From 1916 the two sisters stayed in the porcelain town of Selb and created templates for the Hutschenreuther porcelain factory. After the First World War (1919) she married the Hamburg Post Director Dr. Wilhelm Meinken, now calling himself Wencke-Meinken, lived in Hamburg-Bergedorf, but kept her studio in Worpswede.

From 1933 she lived in Worpswede again and created watercolors and then oil paintings for a Weser cycle. She fulfilled an order for the city of Remscheid. City views of Essen were created in the Third Reich. In 1941 and 1942 she was represented with two pictures at the Great German Art Exhibition in Munich, which was representative of the state-desired art in National Socialism and was propagated as the most important cultural event in National Socialist Germany. In 1941 her oil painting "Abendclouden" was shown, and in 1942 an inked chalk drawing titled "Worpsweder Landscape".

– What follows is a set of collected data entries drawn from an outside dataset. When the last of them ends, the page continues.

-- ==== Sys2Proof/Laws/KeepTables.lean ====
section
/-! SUPPORT. What the operations of Machine/Tables.lean keep. -/

set_option linter.all false
set_option Elab.async false

namespace Sys2Proof.Machine

theorem State.tblUse_keeps {w₀ : Nat} {s₀ s : State} (hw : Sub 0x1000000 w₀) (h₀ : Keeps w₀ s₀ s) :
    Keeps w₀ s₀ (State.tblUse s) := by
  unfold State.tblUse
  repeat' (first
    | with_reducible assumption
    | with_reducible apply State.wrs_keeps
    | with_reducible exact Reg.tblFdbStaticStatic_may hw rfl
    | with_reducible exact Reg.tblFdbUseTotal_may hw rfl
    | with_reducible exact Reg.tblFlowUseStatic_may hw rfl
    | with_reducible exact Reg.tblFlowUseTotal_may hw rfl
    | with_reducible exact AllMay.nil _
    | with_reducible apply AllMay.cons
    | with_reducible apply AllMay.append
    | with_reducible apply AllMay.map
    | exact hw.le rfl
    | with_reducible apply ResKeeps.next
    | with_reducible apply Keeps.each
    | with_reducible apply Keeps.when
    | with_reducible apply Keeps.foldl
    | split
    | intro _ _ _
    | intro _ _
    | intro _
    | with_reducible refine Keeps.of_pair (by with_reducible assumption) ?_
    | with_reducible refine Keeps.of_triple (by with_reducible assumption) ?_
    | dsimp only)

theorem State.setParity_keeps {w₀ : Nat} {s₀ s : State} (hw : Sub 0x2000000000000000000000 w₀) (t : Nat) (slot : Nat) (p : Nat) (h₀ : Keeps w₀ s₀ s) :
    Keeps w₀ s₀ (State.setParity s t slot p) := by
  unfold State.setParity
  repeat' (first
    | with_reducible assumption
    | (simp only [Keeps.mk_eq]; with_reducible apply KeepsMk.upd)
    | exact hw.le rfl
    | exact Or.inl (hw.bit rfl)
    | with_reducible exact Or.inr rfl
    | with_reducible apply ResKeeps.next
    | with_reducible apply Keeps.each
    | with_reducible apply Keeps.when
    | with_reducible apply Keeps.foldl
    | split
    | intro _ _ _
    | intro _ _
    | intro _
    | with_reducible refine Keeps.of_pair (by with_reducible assumption) ?_
    | with_reducible refine Keeps.of_triple (by with_reducible assumption) ?_
    | dsimp only)

theorem State.setEnt_keeps {w₀ : Nat} {s₀ s : State} (hw : Sub 0x2000000000000001000000 w₀) (t : Nat) (slot : Nat) (e : Nat) (h₀ : Keeps w₀ s₀ s) :
    Keeps w₀ s₀ (State.setEnt s t slot e) := by
  unfold State.setEnt
  repeat' (first
    | with_reducible assumption
    | with_reducible apply State.tblUse_keeps
    | with_reducible apply State.setParity_keeps
    | (simp only [Keeps.mk_eq]; with_reducible apply KeepsMk.upd)
    | exact hw.le rfl
    | exact Or.inl (hw.bit rfl)
    | with_reducible exact Or.inr rfl
    | with_reducible apply ResKeeps.next
    | with_reducible apply Keeps.each
    | with_reducible apply Keeps.when
    | with_reducible apply Keeps.foldl
    | split
    | intro _ _ _
    | intro _ _
    | intro _
    | with_reducible refine Keeps.of_pair (by with_reducible assumption) ?_
    | with_reducible refine Keeps.of_triple (by with_reducible assumption) ?_
    | dsimp only)

theorem State.clearSlot_keeps {w₀ : Nat} {s₀ s : State} (hw : Sub 0x2000000000000001000000 w₀) (t : Nat) (slot : Nat) (h₀ : Keeps w₀ s₀ s) :
    Keeps w₀ s₀ (State.clearSlot s t slot) := by
  unfold State.clearSlot
  repeat' (first
    | with_reducible assumption
    | with_reducible apply State.setEnt_keeps
    | (simp only [Keeps.mk_eq]; with_reducible apply KeepsMk.upd)
    | exact hw.le rfl
    | exact Or.inl (hw.bit rfl)
    | with_reducible exact Or.inr rfl
    | with_reducible apply ResKeeps.next
    | with_reducible apply Keeps.each
    | with_reducible apply Keeps.when
    | with_reducible apply Keeps.foldl
    | split
    | intro _ _ _
    | intro _ _
    | intro _
    | with_reducible refine Keeps.of_pair (by with_reducible assumption) ?_
    | with_reducible refine Keeps.of_triple (by with_reducible assumption) ?_
    | dsimp only)

theorem State.scrubDue_keeps {w₀ : Nat} {s₀ s : State} (hw : Sub 0x2000000000000001000000 w₀) (h₀ : Keeps w₀ s₀ s) :
    Keeps w₀ s₀ (State.scrubDue s) := by
  unfold State.scrubDue
  repeat' (first
    | with_reducible assumption
    | with_reducible apply State.clearSlot_keeps
    | (simp only [Keeps.mk_eq]; with_reducible apply KeepsMk.upd)
    | exact hw.le rfl
    | exact Or.inl (hw.bit rfl)
    | with_reducible exact Or.inr rfl
    | with_reducible apply ResKeeps.next
    | with_reducible apply Keeps.each
    | with_reducible apply Keeps.when
    | with_reducible apply Keeps.foldl
    | split
    | intro _ _ _
    | intro _ _
    | intro _
    | with_reducible refine Keeps.of_pair (by with_reducible assumption) ?_
    | with_reducible refine Keeps.of_triple (by with_reducible assumption) ?_
    | dsimp only)

theorem State.parityErr_keeps {w₀ : Nat} {s₀ s : State} (hw : Sub 0x2010000000040001000000 w₀) (t : Nat) (slot : Nat) (h₀ : Keeps w₀ s₀ s) :
    Keeps w₀ s₀ (State.parityErr s t slot) := by
  unfold State.parityErr
  repeat' (first
    | with_reducible assumption
    | with_reducible apply State.wrs_keeps
    | with_reducible apply State.bump_keeps
    | with_reducible apply State.report_keeps
    | with_reducible apply State.ev_keeps
    | with_reducible apply State.clearSlot_keeps
    | with_reducible exact Reg.tblCntParity_may hw rfl
    | with_reducible exact Reg.tblParityLocBank_may hw rfl
    | with_reducible exact Reg.tblParityLocIndex_may hw rfl
    | with_reducible exact Reg.tblParityLocTable_may hw rfl
    | with_reducible exact Reg.tblParityLocWay_may hw rfl
    | with_reducible exact AllMay.nil _
    | with_reducible apply AllMay.cons
    | with_reducible apply AllMay.append
    | with_reducible apply AllMay.map
    | exact hw.le rfl
    | with_reducible apply ResKeeps.next
    | with_reducible apply Keeps.each
    | with_reducible apply Keeps.when
    | with_reducible apply Keeps.foldl
    | split
    | intro _ _ _
    | intro _ _
    | intro _
    | with_reducible refine Keeps.of_pair (by with_reducible assumption) ?_
    | with_reducible refine Keeps.of_triple (by with_reducible assumption) ?_
    | dsimp only)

Study trips took Wencke to Italy, Scotland, and the Sauerland, among other places. She kept in touch with her home town of Bremerhaven and with the shipowners and shipyards and was artistically inspired.

== Works (selection) ==

- Launching, oil painting, 1898, Historical Museum Bremerhaven
- Bursfelde Monastery
- Houses in Teufelsmoor
- Hamme lowlands, oil/canvas, Lilienthal Art Foundation
- Bouquet of flowers in the window, oil/canvas, Lilienthal Art Foundation
- Weser cycle, oil paintings, 1933/34

== Literature ==
- Anja Benscheidt, Alfred Kube: The landscape painter Sophie Wencke. From the Wencke shipyard in Bremerhaven to Worpswede. Bremerhaven Historical Museum, Small Writings 8, Wirtschaftsverlag NW, Bremerhaven 2008, ISBN 978-3-86509-832-0
- Anja Benscheidt: Wencke, Sophie. In: Women's history(s), Bremen Women's Museum (ed.). Edition Falkenberg, Bremen 2016, ISBN 978-3-95494-095-0
- Herbert Black Forest : The Large Bremen Lexicon . 2nd, updated, revised and expanded edition. Edition Temmen, Bremen 2003, ISBN 3-86108-693-X
- Worpswede in all its variety. Weser Courier, 2011.